**Task requirements:**
Could you copy each line of the entries that contains "List"?

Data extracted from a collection
- - -
-- ==== Sys2Proof/Certificates/Slice0/Obligations.lean ====
section
/-!
DEFINITION. The statements about this model, each a formal reading of the rules of spec/ that its
docstring names.
-/
open Sys2Proof Sys2Proof.Machine

/-! ## Encoding (30_encoding.md) -/

/-- R101, R91: the words the spec writes for the eleven commands decode to them. -/
def Obligations.SpecWordsDecode : Prop :=
  decode 0x00000000 = .ok .nop ∧ decode 0x00000001 = .ok .gfMul ∧
  decode 0x00000002 = .ok .genPoly ∧ decode 0x00000003 = .ok .rsBlock ∧
  decode 0x00000004 = .ok .eccEncode ∧ decode 0x00000005 = .ok .gridClear ∧
  decode 0x00000306 = .ok (.applyMask 3) ∧ decode 0x00000007 = .ok .score ∧
  decode 0x00000008 = .ok .selectMask ∧ decode 0x00000509 = .ok (.formatWord 5) ∧
  decode 0x0000000A = .ok .versionWord

/-- R90, R91, R96: decoding an encoded well-formed command gives it back, and a word that decodes to a
command is that command's encoding, so each command has exactly one word. -/
def Obligations.DecodeEncodeRoundTrip : Prop :=
  (∀ i : Instr, i.wellFormed = true → decode (encode i) = .ok i) ∧
  (∀ (w : Word) (i : Instr), decode w = .ok i → i.wellFormed = true ∧ encode i = w)

/-- R94: the outcome of decoding for every one of the 2^32 words, by the fields as numbers. -/
def Obligations.EveryWordDecodesByPriority : Prop :=
  ∀ w : Word,
    let opc := w.toNat % 256
    let midx := w.toNat / 256 % 16
    let rsv := w.toNat / 4096
    (10 < opc → decode w = .error .badOpcode) ∧
    (opc ≤ 10 → rsv ≠ 0 → decode w = .error .reservedBits) ∧
    (opc ≤ 10 → rsv = 0 → opc ≠ 6 → opc ≠ 9 → midx ≠ 0 → decode w = .error .reservedBits) ∧
    (rsv = 0 → (opc = 6 ∨ opc = 9) → 8 ≤ midx → decode w = .error .invalidMask) ∧
    (opc ≤ 10 → rsv = 0 → (opc ≠ 6 ∧ opc ≠ 9 → midx = 0) → (opc = 6 ∨ opc = 9 → midx < 8) →
      ∃ i, decode w = .ok i ∧ (opcodeOf i).toNat = opc ∧ (midxOf i).toNat = midx)

/-! ## The step and the command lifecycle (40_control.md, 60_exceptions.md) -/

/-- R111, R6: a step in which the engine's turn comes, scheduled or by default, with a pending word that
decodes to a command, is `exec` of that command; a scheduled turn is used up. Which turn comes is the
model's choice (log entry 5). -/
def Obligations.StepRunsDecodedCommand : Prop :=
  (∀ (s : State) (ts : List Turn) (i : Instr), s.params.hosts ≤ 1 → s.schedule = .engine :: ts →
    s.status.busy = true → decode s.cmd = .ok i → step s = exec i { s with schedule := ts }) ∧
  (∀ (s : State) (i : Instr), s.params.hosts ≤ 1 → s.schedule = [] →
    s.status.busy = true → decode s.cmd = .ok i → step s = exec i s)

/-- R95, R110, R250: a pending word that decodes to an error is executed too: it completes with that
error's code and changes nothing but STATUS. -/
def Obligations.IllegalWordCompletesWithCode : Prop :=
  ∀ (s : State) (ts : List Turn) (c : ErrCode), s.params.hosts ≤ 1 → s.schedule = .engine :: ts →
    s.status.busy = true → decode s.cmd = .error c →
      ∃ t, step s = .next t ∧ Completed s t (errByte c) ∧ errByte c ≠ 0 ∧
        t = { s with schedule := ts, status := t.status } ∧ SameBytes s t

/-- R110: a host write of a word to CMD while BUSY = 0 latches it, sets BUSY, clears DONE and changes
nothing else; while BUSY = 1 it is dropped and sets OVR. -/
def Obligations.CmdWriteIsAccepted : Prop :=
  ∀ (s : State) (w : Word),
    (s.status.busy = false →
      busWrite s 0x00C 4 w =
        { s with cmd := w, status := { s.status with busy := true, done := false } }) ∧
    (s.status.busy = true →
      busWrite s 0x00C 4 w = { s with status := { s.status with ovr := true } })

/-- R112, R44: every command ends in a next state with BUSY 0, DONE 1 and a code of R251, and writes no
other flag; the engine then has no enabled step; no command writes CTRL, CMD, CONFIG, ARG0 or ARG1, the
parameters, or anything of the host's. -/
def Obligations.EveryCommandCompletes : Prop :=
  ∀ (i : Instr) (s : State), ∃ t, exec i s = .next t ∧
    Completed s t t.status.errcode ∧ t.status.errcode.toNat ≤ 6 ∧ engineStep t = .next t ∧
    t.ie = s.ie ∧ t.cmd = s.cmd ∧ t.config = s.config ∧ t.arg0 = s.arg0 ∧ t.arg1 = s.arg1 ∧
    t.params = s.params ∧ t.script = s.script ∧ t.pos = s.pos ∧ t.lastRead = s.lastRead ∧
    t.schedule = s.schedule ∧ t.draws = s.draws

/-- R250: a command that completes with a code other than 0x00 changes nothing but STATUS; every pending
word completes, and one that completes with such a code, words that decode to an error included, changes
nothing but STATUS. -/
def Obligations.FailingCommandWritesOnlyStatus : Prop :=
  (∀ (i : Instr) (s t : State), exec i s = .next t → t.status.errcode ≠ 0 →
    t = { s with status := t.status } ∧ SameBytes s t) ∧
  (∀ s : State, s.status.busy = true → ∃ t, engineStep s = .next t ∧
    Completed s t t.status.errcode ∧
    (t.status.errcode ≠ 0 → t = { s with status := t.status } ∧ SameBytes s t))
- - -
**Task output:**
  (∀ (s : State) (ts : List Turn) (i : Instr), s.params.hosts ≤ 1 → s.schedule = .engine :: ts →
  ∀ (s : State) (ts : List Turn) (c : ErrCode), s.params.hosts ≤ 1 → s.schedule = .engine :: ts →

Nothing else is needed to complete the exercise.